Show each line in the listing below that contains the word "Machine".
[Start of section]
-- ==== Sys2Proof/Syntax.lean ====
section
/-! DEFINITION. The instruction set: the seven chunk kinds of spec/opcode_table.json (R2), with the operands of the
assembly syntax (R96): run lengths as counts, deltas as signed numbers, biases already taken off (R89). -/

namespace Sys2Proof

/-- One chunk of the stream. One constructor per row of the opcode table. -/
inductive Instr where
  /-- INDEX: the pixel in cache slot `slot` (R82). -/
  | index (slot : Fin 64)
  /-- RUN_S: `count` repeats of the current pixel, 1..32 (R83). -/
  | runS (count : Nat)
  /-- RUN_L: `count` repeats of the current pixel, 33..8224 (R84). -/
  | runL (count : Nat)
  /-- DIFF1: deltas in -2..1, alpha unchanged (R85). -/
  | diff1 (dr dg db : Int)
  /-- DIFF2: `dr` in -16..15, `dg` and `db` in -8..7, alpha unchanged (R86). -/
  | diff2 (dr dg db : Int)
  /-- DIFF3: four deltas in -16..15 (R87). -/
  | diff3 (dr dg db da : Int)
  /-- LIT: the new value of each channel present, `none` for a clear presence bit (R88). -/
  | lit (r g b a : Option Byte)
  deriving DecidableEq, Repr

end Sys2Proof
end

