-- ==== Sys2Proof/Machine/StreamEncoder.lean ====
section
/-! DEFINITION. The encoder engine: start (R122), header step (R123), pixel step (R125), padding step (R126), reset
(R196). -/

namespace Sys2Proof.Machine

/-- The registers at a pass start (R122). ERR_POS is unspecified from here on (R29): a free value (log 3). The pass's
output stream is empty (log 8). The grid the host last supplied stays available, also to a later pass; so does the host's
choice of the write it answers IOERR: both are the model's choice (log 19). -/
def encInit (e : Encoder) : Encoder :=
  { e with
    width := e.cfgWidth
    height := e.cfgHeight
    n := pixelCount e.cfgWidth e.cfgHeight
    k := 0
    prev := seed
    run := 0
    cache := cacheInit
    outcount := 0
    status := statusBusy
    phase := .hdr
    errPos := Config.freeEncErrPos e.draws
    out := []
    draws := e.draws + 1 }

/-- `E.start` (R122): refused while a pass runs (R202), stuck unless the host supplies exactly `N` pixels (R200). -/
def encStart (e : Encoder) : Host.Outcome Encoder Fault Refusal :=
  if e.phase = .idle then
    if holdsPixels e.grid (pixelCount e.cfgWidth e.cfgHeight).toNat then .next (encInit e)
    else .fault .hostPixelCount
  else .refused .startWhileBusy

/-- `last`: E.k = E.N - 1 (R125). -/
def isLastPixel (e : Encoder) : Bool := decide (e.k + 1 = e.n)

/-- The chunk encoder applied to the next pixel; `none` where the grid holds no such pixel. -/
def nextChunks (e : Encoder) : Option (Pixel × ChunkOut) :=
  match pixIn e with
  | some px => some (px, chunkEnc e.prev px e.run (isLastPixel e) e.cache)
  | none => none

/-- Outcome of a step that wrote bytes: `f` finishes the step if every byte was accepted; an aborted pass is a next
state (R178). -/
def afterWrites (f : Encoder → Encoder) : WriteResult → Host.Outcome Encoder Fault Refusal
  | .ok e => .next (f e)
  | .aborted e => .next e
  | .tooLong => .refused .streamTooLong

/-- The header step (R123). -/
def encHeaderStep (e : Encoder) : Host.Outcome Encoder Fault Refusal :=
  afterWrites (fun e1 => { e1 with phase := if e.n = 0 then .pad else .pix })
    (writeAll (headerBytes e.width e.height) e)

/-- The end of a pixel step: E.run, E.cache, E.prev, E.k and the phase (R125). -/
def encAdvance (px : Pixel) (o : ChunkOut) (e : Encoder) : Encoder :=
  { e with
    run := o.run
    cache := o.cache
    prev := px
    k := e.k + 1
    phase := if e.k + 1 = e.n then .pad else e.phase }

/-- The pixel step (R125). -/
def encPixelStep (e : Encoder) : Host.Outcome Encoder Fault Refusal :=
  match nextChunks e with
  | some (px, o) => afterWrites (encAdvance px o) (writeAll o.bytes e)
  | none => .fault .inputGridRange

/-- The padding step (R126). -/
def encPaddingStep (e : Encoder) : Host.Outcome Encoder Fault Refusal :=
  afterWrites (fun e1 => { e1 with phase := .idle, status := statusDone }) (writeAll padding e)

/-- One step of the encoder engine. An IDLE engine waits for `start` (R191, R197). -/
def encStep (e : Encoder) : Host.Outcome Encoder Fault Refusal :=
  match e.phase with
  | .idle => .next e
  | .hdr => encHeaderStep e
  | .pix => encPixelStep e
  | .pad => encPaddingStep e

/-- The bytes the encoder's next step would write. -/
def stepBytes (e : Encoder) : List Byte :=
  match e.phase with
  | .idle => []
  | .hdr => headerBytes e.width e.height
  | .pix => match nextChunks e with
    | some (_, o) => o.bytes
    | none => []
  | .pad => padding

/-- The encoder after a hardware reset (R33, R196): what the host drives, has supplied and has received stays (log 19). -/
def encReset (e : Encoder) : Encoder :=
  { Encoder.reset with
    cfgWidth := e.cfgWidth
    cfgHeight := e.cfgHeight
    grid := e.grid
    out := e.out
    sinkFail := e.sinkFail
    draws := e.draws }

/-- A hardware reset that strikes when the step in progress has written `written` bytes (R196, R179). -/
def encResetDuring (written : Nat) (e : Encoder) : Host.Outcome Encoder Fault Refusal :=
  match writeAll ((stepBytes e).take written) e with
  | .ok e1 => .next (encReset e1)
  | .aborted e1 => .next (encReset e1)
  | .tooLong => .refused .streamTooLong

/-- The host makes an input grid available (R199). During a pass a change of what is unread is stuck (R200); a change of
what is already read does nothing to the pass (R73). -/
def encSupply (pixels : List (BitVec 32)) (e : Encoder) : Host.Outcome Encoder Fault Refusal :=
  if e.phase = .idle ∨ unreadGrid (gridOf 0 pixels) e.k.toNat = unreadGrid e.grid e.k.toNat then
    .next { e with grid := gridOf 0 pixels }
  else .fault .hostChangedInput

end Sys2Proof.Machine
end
[End of section]
Answer to this exercise ▸
-- ==== Sys2Proof/Machine/StreamEncoder.lean ====
namespace Sys2Proof.Machine
end Sys2Proof.Machine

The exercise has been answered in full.